Viele Leute bleiben gerne bei ihren Liegegewohnheiten: Wie kann man feststellen, ob das Sinn macht?
Gerade Herren der älteren Generation neigen dazu hart zu liegen, weil man in der Jugend auch „auf der Prit’schn“ oder „am Heurigenbank’l“ geschlafen hat. Es ist auch schwierig, sie vom Gegenteil zu überzeugen. Wenn sie erst einmal auf einer weicheren Alternative liegen, bemerken sie aber rasch, wie groß der Unterschied sein kann. Genau aus diesem Fehlwissen heraus, dass eine Matratze sehr bockig und hart sein muss, damit es dem Rücken gut geht, leiden Menschen unnötig. Das ist in der Regel eine Generationenfrage.

Alle 7 Jahre eine neue Matratze – hält dieser Spruch noch?
Verkaufstechnisch ist er richtig (lacht). Im Ernst: Ich bin der Meinung, dass man alle 10 bis 12 Jahre wechseln sollte. Man gibt im Laufe von 10 Jahren ungefähr 2.000 Liter Körperflüssigkeit in die Matratze ab: Was sich da drinnen sammelt, ist alleine schon ein Grund für einen Wechsel.

Das Auto wechseln viele Leute auch alle 5 Jahre, ohne dass es überhaupt kaputt wäre. Kein Mensch behält Unterwäsche 10 Jahre lang, obwohl man die hoffentlich regelmäßig wäscht. Aber bei einer Matratze kommt kaum jemand auf den Gedanken sie zu waschen. Oder eben in kürzeren Intervallen zu wechseln.

Der Wohlfühlfaktor des Besitzers ist normalerweise jedenfalls der beste Indikator für einen Wechsel. Handlungsbedarf ist spätestens dann gegeben, wenn man bemerkt, dass die Matratze in ihrer Form abbaut, also man nicht gut darauf liegt. Sind sogar Mulden erkennbar, ist es schon zu spät.

Und den Lattenrost dann auch gleich austauschen?
Das ist eine Qualitätsfrage: es gibt durchaus Lattenroste, die überstehen die Lebensdauer von zwei Matratzen. Im besten Fall macht man zuhause ein, zwei Fotos vom Lattenrost und lässt vom Experten eine Einschätzung beim Matratzenkauf abgeben, ob auch hier ein Austauschbedarf besteht.

Was tun, wenn ich feststelle, dass die neu gekaufte Matratze doch nicht passt?
Das sollte man unbedingt im Vorfeld abgeklärt haben, weil es an sich kein gesetzliches Umtauschrecht gibt. Wir bieten unseren Kunden ein 6-8 wöchiges Umtauschrecht an, ein blau-gelbes Möbelhaus gibt Matratzen 90 Tage lang anstandslos zurück. Diverse Großflächenanbieter wiederum sagen, dass man eine Woche lang testen dürfe, die Matratze aber in der Originalverpackung bleiben muss.

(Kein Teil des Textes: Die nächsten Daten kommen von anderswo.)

-- ==== Sys2Proof/Laws/State.lean ====
section
/-! SUPPORT. What each update of the machine leaves as it was, field by field, and what it reads back. -/
namespace Sys2Proof.Machine
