variable (hreqs : m.mem.reqs = [q]) (hend : ∀ p < 16, (pastOf m p).ending = none)
include hreqs hend

/-- A WAITA alone whose condition does not hold goes on waiting. -/
theorem wake_waita_waits (hres : q.res = none) (hcond : wcond (8 * n) c (memRead m.mem.hbm a n) b = false) :
    ∃ sync, wake m = { m with sync := sync } := by
  have hquiet : ∀ sync : SyncS, sync.bad = m.sync.bad → sync.resv = m.sync.resv → NoneGoesOn { m with sync := sync } := by
    intro sync hb _ r hr
    obtain rfl : r = q := List.mem_singleton.mp (hreqs ▸ hr)
    refine ⟨.inr ?_, by simp [hop]⟩
    rw [waiterValue_waita (m := { m with sync := sync }) hop hgranted ha (hb ▸ hbad), hcond]
    rfl
  have hhere := hquiet m.sync rfl rfl
  obtain ⟨sync, htouched, hflush⟩ := flush_noneGoesOn hquiet
  refine ⟨sync, ?_⟩
  rw [wake, failWaiters_waita hop hgranted hbad hreqs, wakeN_noneGoesOn hhere, wakeMwait_noMwait fun r hr => (hhere r hr).2, hflush]
  exact flush_sole_waita hreqs hop hres htouched hend

/-- A shepherd core's WAITA alone whose condition holds gives its register the word. -/
theorem wake_waita_completes {u w k : Nat} (hdone : q.done = false) (hwho : q.who = .unit u w) (hu : isShepherd u = true)
    (hdst : q.dst = .sreg u k) (hcond : wcond (8 * n) c (memRead m.mem.hbm a n) b = true) :
    ∃ sync, wake m = setSReg { m with mem.reqs := [], sync := sync } u k (memRead m.mem.hbm a n % 2 ^ 64) := by
  set v := memRead m.mem.hbm a n
  have hvalue : waiterValue m q = some (v, m) := by
    rw [waiterValue_waita hop hgranted ha hbad, hcond, if_pos rfl]
  have hfirst : firstWaiter m = some q := by
    simp [firstWaiter, hreqs, hdone, hvalue, argMax]
  have hnot : q.op ≠ .mwait := by simp [hop]
  have hended : ∀ x : Mach, x.mem.reqs = [ended q v] → NoneGoesOn x := fun x hx => noneGoesOn_ended hx hnot
  have hmod : modReq m q.id (fun r => { r with done := true, res := some [tokNat v] }) = { m with mem.reqs := [ended q v] } :=
    modReq_sole hreqs rfl
  have hwake : wakeN (m.mem.reqs.length + 1) m = { m with mem.reqs := [ended q v] } := by
    rw [hreqs, List.length_singleton, wakeN, hfirst]
    simp only [hvalue]
    rw [hmod]
    exact wakeN_noneGoesOn (hended _ rfl) 1
  obtain ⟨sync, hflush⟩ := flush_ended (x := { m with mem.reqs := [ended q v] }) rfl hnot hwho hu hdst hend
  refine ⟨sync, ?_⟩
  rw [wake, failWaiters_waita hop hgranted hbad hreqs]
  dsimp only
  rw [hwake, wakeMwait_noMwait fun r hr => (hended { m with mem.reqs := [ended q v] } rfl r hr).2, hflush, bits_tokNat]
  simp [delReq, ended]

end Waita

/-- A readable local word lies on no poisoned line (R225). -/
theorem line_healthy_of_faultR {m : Mach} {r : Req} {ls : List Loc} {pa : Nat} (hf : faultR m r false ls = none)
    (hhead : ls.head? = some (.hbm pa)) : thas (pa / 64) m.sync.bad = false := by
  have hpa := List.findSome?_eq_none_iff.mp hf _ (List.mem_of_head? hhead)
  simp only [locFault, Bool.not_false, if_true, ite_eq_right_iff, reduceCtorEq, imp_false, Bool.or_eq_true, not_or] at hpa
  exact Bool.eq_false_iff.mpr hpa.2

theorem reqPlace_waita {r : Req} {ea n b : Nat} {c : WCond} (h : r.op = .waita ea n c b) (hea : ea < 255 * 2 ^ 56) :
    reqPlace r = some (.virt ea, n, .atomR) := by
  have hne : ea / 2 ^ 56 ≠ 0xFF := by omega
  simp only [reqPlace, h, if_neg hne]

theorem done_of_mayPerform {m : Mach} {r : Req} (h : mayPerform m r = true) : r.done = false := by
  refine Bool.eq_false_iff.mpr fun hd => ?_
  simp [mayPerform, mayIssue, hd] at h

/-- The machine whose sole request has entered the queue of the word at `a`. -/
def soleRegistered (m : Mach) (r : Req) (a : Nat) : Mach :=
  { m with ids := m.ids + 1, mem.reqs := [{ r with granted := some (a, m.ids) }] }

theorem register_sole {m : Mach} {r : Req} (a : Nat) (hreqs : m.mem.reqs = [r]) : register m r a = wake (soleRegistered m r a) := by
  rw [register, modReq_sole (m := { m with ids := m.ids + 1 }) hreqs rfl]
  rfl

/-- A shepherd core's WAITA alone: its register takes the word, or the request waits in the queue of its word. -/
theorem soleWaita_served {s : State} {id ea n b u w k pa : Nat} {c : WCond} {r : Req} {ls : List Loc} (hreqs : s.m.mem.reqs = [r])
    (hid : r.id = id) (hop : r.op = .waita ea n c b) (hwho : r.who = .unit u w) (hu : isShepherd u = true) (hdst : r.dst = .sreg u k)
    (hea : ea < 255 * 2 ^ 56) (hmay : mayPerform s.m r = true) (hnew : r.granted = none) (hres : r.res = none)
    (hls : virtR s.m r ea n .atomR = .ok ls) (hfault : faultR s.m r false ls = none) (hhead : ls.head? = some (.hbm pa))
    (hpa : pa < 2 ^ 60) (hend : ∀ p < 16, (pastOf s.m p).ending = none) :
    ∃ t, exec (.syncEngineService id .perform) s = .next t ∧ t.m.mem.hbm = s.m.mem.hbm
      ∧ (wcond (8 * n) c (memRead s.m.mem.hbm pa n) b = true → sReg t.m u k = memRead s.m.mem.hbm pa n % 2 ^ 64 ∧ t.m.mem.reqs = [])
      ∧ (wcond (8 * n) c (memRead s.m.mem.hbm pa n) b = false → t.m.seq = s.m.seq
        ∧ t.m.mem.reqs = [{ r with granted := some (pa, s.m.ids) }]) := by
  have hr : reqOf s.m id = some r := by simp [reqOf, hreqs, hid]
  have hwait : waitsThere r = true := by simp only [waitsThere, hop]
  have hserve := exec_serves hr (reqPlace_waita hop hea) hmay hnew hls hfault hhead (by simp [hwait]) (isWordOp_waits hwait)
  rw [serveLocal_waits hwait, register_sole pa hreqs] at hserve
  have hbad := line_healthy_of_faultR hfault hhead
  have hdone := done_of_mayPerform hmay
  refine ⟨_, hserve, ?_⟩
  cases hcond : wcond (8 * n) c (memRead s.m.mem.hbm pa n) b with
  | true =>
    obtain ⟨sync, hw⟩ := wake_waita_completes (m := soleRegistered s.m r pa) (q := { r with granted := some (pa, s.m.ids) })
      hop rfl hpa hbad rfl hend hdone hwho hu hdst hcond
    rw [hw]
    refine ⟨rfl, fun _ => ⟨?_, rfl⟩, nofun⟩
    simp [sReg_setSReg, soleRegistered]
  | false =>
    obtain ⟨sync, hw⟩ := wake_waita_waits (m := soleRegistered s.m r pa) (q := { r with granted := some (pa, s.m.ids) })
      hop rfl hpa hbad rfl hend hres hcond
    rw [hw]
    exact ⟨rfl, nofun, fun _ => ⟨rfl, rfl⟩⟩

/-! ## Barriers (R239) -/

theorem arriveGroup_group {m : Mach} {k ctx : Nat} {x : Group} (hx : tfind k m.sync.groups = some x)
    (hmem : x.members.contains ctx = true) (hnew : x.arrived.contains ctx = false) :
    tfind k (arriveGroup m k ctx).sync.groups = some (if x.arrived.length + 1 = x.members.length then
      { x with arrived := [], phase := (x.phase + 1) % 65536, wclass := 0 } else { x with arrived := ctx :: x.arrived }) := by
  simp only [arriveGroup, hx, hmem, hnew, Bool.not_true, Bool.or_false, Bool.false_eq_true, if_false, List.length_cons]
  split
  · exact tfind_tset_same ..
  · exact tfind_tset_same ..

/-- Settles O38: the engine serves a word operation with `serveLocal`, whose effect is stated for each operation; a WAITA alone goes as
`soleWaita_served` says and an arrival as `arriveGroup_group` says. -/
theorem engineServes : Obligations.EngineServes := by
  refine ⟨fun old b => ⟨fun _ _ => ?_, fun _ _ => ?_⟩, ⟨?turn, fun s id r ea n c b u w k pa ls => soleWaita_served,
    fun m k ctx x => arriveGroup_group, fun s w => ⟨_, rfl, tfind_tdel_same .., fun x hx => tfind_tdel_other _ _ _ hx, rfl⟩⟩⟩
  · exact ⟨rfl, sgn_amoNew_min4 old b, sgn_amoNew_max4 old b, rfl, rfl, rfl, rfl, rfl, rfl⟩
  · exact ⟨rfl, rfl, rfl, rfl, rfl, rfl, rfl⟩
  case turn =>
    intro s id r ea n k pa ls hr hplace _ _ hmay hnew hls hfault hhead hresv ends
    have hid := id_of_reqOf hr
    have hserve := exec_serves hr hplace hmay hnew hls hfault hhead hresv
    subst hid
    refine ⟨fun op b fetch hop => ?_, fun old new hop hne => ?_, fun old new hop heq => ?_, fun c hop => ?_, fun v hop hfull => ?_,
      fun v hop hempty => ?_, fun hop => ?_⟩
    · obtain ⟨rfl, -⟩ : AmoOp.bytes op = n ∧ AccK.atomW = k := by simpa [reqPlace, hop] using hplace
      rw [hserve (hop ▸ rfl), serveLocal_amo hop]
    · rw [hserve (hop ▸ rfl), serveLocal_cas_fails hop hne]
    · rw [hserve (hop ▸ rfl), serveLocal_cas_writes hop heq]
    · rw [hserve (hop ▸ rfl), serveLocal_arrive hop]
      rfl
    · rw [hserve (hop ▸ rfl), serveLocal_futw_full hop hfull]
    · rw [hserve (hop ▸ rfl), serveLocal_futw_empty hop hempty]
    · have hwait : waitsThere r = true := by
        rcases hop with ⟨c, b, h⟩ | ⟨t, x, h⟩ | h <;> simp only [waitsThere, h]
      rw [hserve (isWordOp_waits hwait), serveLocal_waits hwait]
      rfl

end Sys2Proof.Machine

/-! PROOFS. What a step runs in a unit's turn: the word at its next address (R64, R65, R87, R135, R204, R269). -/
namespace Sys2Proof.Machine
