/-- What the link puts out during the PUT of a request with this block: 0xFF for the direction byte and for each of the
frame's bytes (R167; log 6). -/
def putOut (l : Link) (ps : List Byte) : List Byte :=
  match l with
  | .a => List.replicate (ps.length + 5) 0xFF
  | .b => []

/-- The state in which an accepted request is taken: its tag is outstanding (R169). -/
def State.accepted (s : State) (l : Link) (tag : Tag) (ps : List Byte) : State :=
  s.setLink l { s.link l with outstanding := (s.link l).outstanding ++ [tag], sent := putOut l ps }

/-- The state after an accepted request that was answered at once and did nothing else: its response is at the tail of
the link's queue (R171). Everything that is not named is as it was. -/
def State.answered (s : State) (l : Link) (tag : Tag) (ps : List Byte) (status : Status) (payload : List Byte) :
    State :=
  s.setLink l { s.link l with queue := (s.link l).queue ++ [⟨tag, status, payload⟩], sent := putOut l ps }

/-- The work in hand is for the ACTIVE transaction in this slot. -/
abbrev State.active (s : State) (p : Port) (t : Txn) (w : Work) : Prop :=
  (s.engine p).work = some w ∧ s.activeTxn? p = some t

/-- The view that a query of this link reads (R13, R15). -/
def State.view? (s : State) (l : Link) : View → Option Configuration
  | .committed => some s.committed
  | .staging => if s.session.holder? = some l then s.session.staging? else none

/-- The state after a frame has been dropped (R169): the frame error count and FRAME_ERROR of its link, and what the
link put out. -/
def State.dropped (s : State) (l : Link) (out : List Byte) : State :=
  s.setLink l { s.link l with
    frameErrors := min ((s.link l).frameErrors + 1) 255
    attention := (s.link l).attention.put 2 (.raised ((s.link l).attention.find 2) .none)
    sent := out }

/-- The attention entry that one more raise leaves on a link (R174). -/
def State.raisedEntry (s : State) (l : Link) (kind : AttentionKind) (subject : Subject) : AttentionEntry :=
  .raised ((s.link l).attention.find kind.num) subject

/-- The end of a transaction on this record touches nothing else: no member waits for a slot, and no armed commit
affects the record. -/
abbrev State.quiet (s : State) (h : Handle) : Prop :=
  s.waiting = [] ∧ s.commitPending h = false

/-- The transaction is a TRANSACT of a link, and no orphan. -/
abbrev Txn.answers (t : Txn) (l : Link) (tag : Tag) : Prop :=
  t.origin = .transact l tag ∧ t.orphan = false

/-- The payload of a TRANSACT response (R60, R185). -/
def Txn.result (t : Txn) (read : List Byte) : List Byte :=
  wordOf t.epoch.toNat ++ [byteOf t.retries, byteOf t.losses] ++ read

/-- The slot of a transaction is FREE again. -/
def State.withoutSlot (s : State) (slot : Nat) : State :=
  { s with pool := s.pool.filter fun t => decide (t.slot ≠ slot) }

/-- The engine has no work in hand: IDLE, or DISABLED where its enable is false (R76). -/
def Engine.atRest (e : Engine) : Engine :=
  { e with work := none, phase := none, abortPending := false }

/-- The port's ACTIVE transaction is a TRANSACT of the link whose record is in its table, and its end touches nothing
else. -/
abbrev State.runs (s : State) (p : Port) (t : Txn) (l : Link) (tag : Tag) (r : Record) : Prop :=
  s.activeTxn? p = some t ∧ t.answers l tag ∧ tag ∈ (s.link l).outstanding ∧ s.record? t.handle = some r ∧
    s.quiet t.handle
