/-- R110, R111, R117: QUARANTINE and CLEAR_SCORE, by the first check that fails, and their effect on the record. -/
def Obligations.QuarantineAndClearScore : Prop :=
  (∀ (l : Link) (tag : Tag) (ps : List Byte) (h : Handle) (s : State), s.accepts l tag ps → handleBlock? ps = some h →
    exec (.clearScore l tag ps) s = .next (match s.record? h with
      | none => s.answered l tag ps .staleHandle []
      | some r =>
        if r.config.readable l = false then s.answered l tag ps .accessDenied []
        else if r.runtime.health ≠ .active then s.answered l tag ps .notActive []
        else ({ s with records := s.records.put h.slot (r.withScore 0) }).answered l tag ps .ok
          [byteOf r.runtime.score])) ∧
  (∀ (l : Link) (tag : Tag) (ps : List Byte) (h : Handle) (s : State), s.accepts l tag ps → handleBlock? ps = some h →
    (s.record? h = none → exec (.quarantine l tag ps) s = .next (s.answered l tag ps .staleHandle [])) ∧
    ∀ r, s.record? h = some r →
      (r.config.readable l = false →
        exec (.quarantine l tag ps) s = .next (s.answered l tag ps .accessDenied [])) ∧
      (r.config.readable l = true →
        (∀ cause, r.runtime.health = .probing cause →
          exec (.quarantine l tag ps) s = .next (s.answered l tag ps .probeInProgress [])) ∧
        (∀ cause, r.runtime.health = .quarantined cause → exec (.quarantine l tag ps) s =
          .next (s.answered l tag ps .ok [byteOf cause.num, byteOf r.runtime.score])) ∧
        (r.runtime.health = .active → s.commitPending h = true →
          exec (.quarantine l tag ps) s = .next (s.answered l tag ps .commitPending [])) ∧
        (r.runtime.health = .active → s.commitPending h = false → s.tagsOwed →
          ∃ t, exec (.quarantine l tag ps) s = .next t ∧
            t.record? h = some (r.withHealth (.quarantined .operator)) ∧ t.reservation? h = none ∧
            (∀ x ∈ t.pool, x.handle = h → t.isActive x = true) ∧
            (t.link l).queue.getLast? = some (Response.mk tag .ok [2, byteOf r.runtime.score]) ∧
            ∀ m, ((t.link m).attention.find 5).map AttentionEntry.subject = some (.handle h))))

/-- R97, R107, R109: where a counted outcome brings an ACTIVE record's fault score to its threshold, the record is
QUARANTINED with cause BUDGET, its queued work and its reservation are gone, and both links are told. -/
def Obligations.ThresholdReachedQuarantines : Prop :=
  ∀ (c : Instr) (p : Port) (t : Txn) (r : Record) (s : State), s.active p t (.transferring t.slot) →
    (s.engine p).abortPending = false →
    (c = .dataNack p ∧ sendsBytes t = true ∨ c = .addressNack p ∧ t.snapshot.retryLimit ≤ t.retries) →
    s.record? t.handle = some r → r.runtime.health = .active → t.origin.isProbe = false →
    s.commitPending t.handle = false → r.config.threshold ≤ min (r.runtime.score + r.config.weight) 63 →
    ∃ u, exec c s = .next u ∧
      u.record? t.handle = some
        ((r.withHealth (.quarantined .budget)).withScore (min (r.runtime.score + r.config.weight) 63)) ∧
      u.reservation? t.handle = none ∧ (∀ x ∈ u.pool, x.handle = t.handle → u.isActive x = true) ∧
      ∀ m, ((u.link m).attention.find 5).map AttentionEntry.subject = some (.handle t.handle)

Grundsätzlich handelt es sich bei einer Matratze jedenfalls um einen Hygieneartikel und wenn die Verpackung einmal geöffnet ist, hat der Kunde gesetzlich keinen Anspruch mehr auf Umtausch.

© Walter Sonnleitner

Zur Person: Walter Sonnleitner ist seit 25 Jahren Liege- und Schlafberater. Mit seinem Unternehmenskonzept hat der Wiener bereits zahlreiche Auszeichnungen erhalten und betreibt derzeit ein Schlafstudio in Wien-Oberlaa.